/-- The line state that `Reset(role)` ends in (R39). -/
def Lines.idleOf : Role → Lines
  | .host => .idleHost
  | .peripheral => .idlePeripheral

/-- A block with parameters `par` right after its block reset at draw number `n` (the table of R39). -/
def Block.afterReset (par : Params) (n : Nat) : Block :=
  { par := par, lines := .idleOf par.board, role := par.board, buf := [],
    host := .afterReset n, per := .afterReset n, spi := .afterReset, flash := .afterReset n, disp := .afterReset n,
    sin := [], sout := [], todo := [], rph := .idle, smp := [], res := 0, ubuf := [], calls := [], bus := [] }

/-- The machine right after reset (R39, R261, R262): the near block with the reference parameters, an external target at
the far end that is ready and serves cycles (log entry 4), and an outside world that has sent nothing yet. -/
def State.reset : State :=
  { near := .afterReset .reference 0,
    far := .target { lines := .targetReady, live := true, replies := [] },
    script := [], drawn := 1, contention := false }

end Sys2Proof.Machine
end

=== PROBLEM REQUIREMENTS ===
Reproduce each line of the material in which the string "host" occurs.

=== ANSWER AREA ===
  | .host => .idleHost
    host := .afterReset n, per := .afterReset n, spi := .afterReset, flash := .afterReset n, disp := .afterReset n,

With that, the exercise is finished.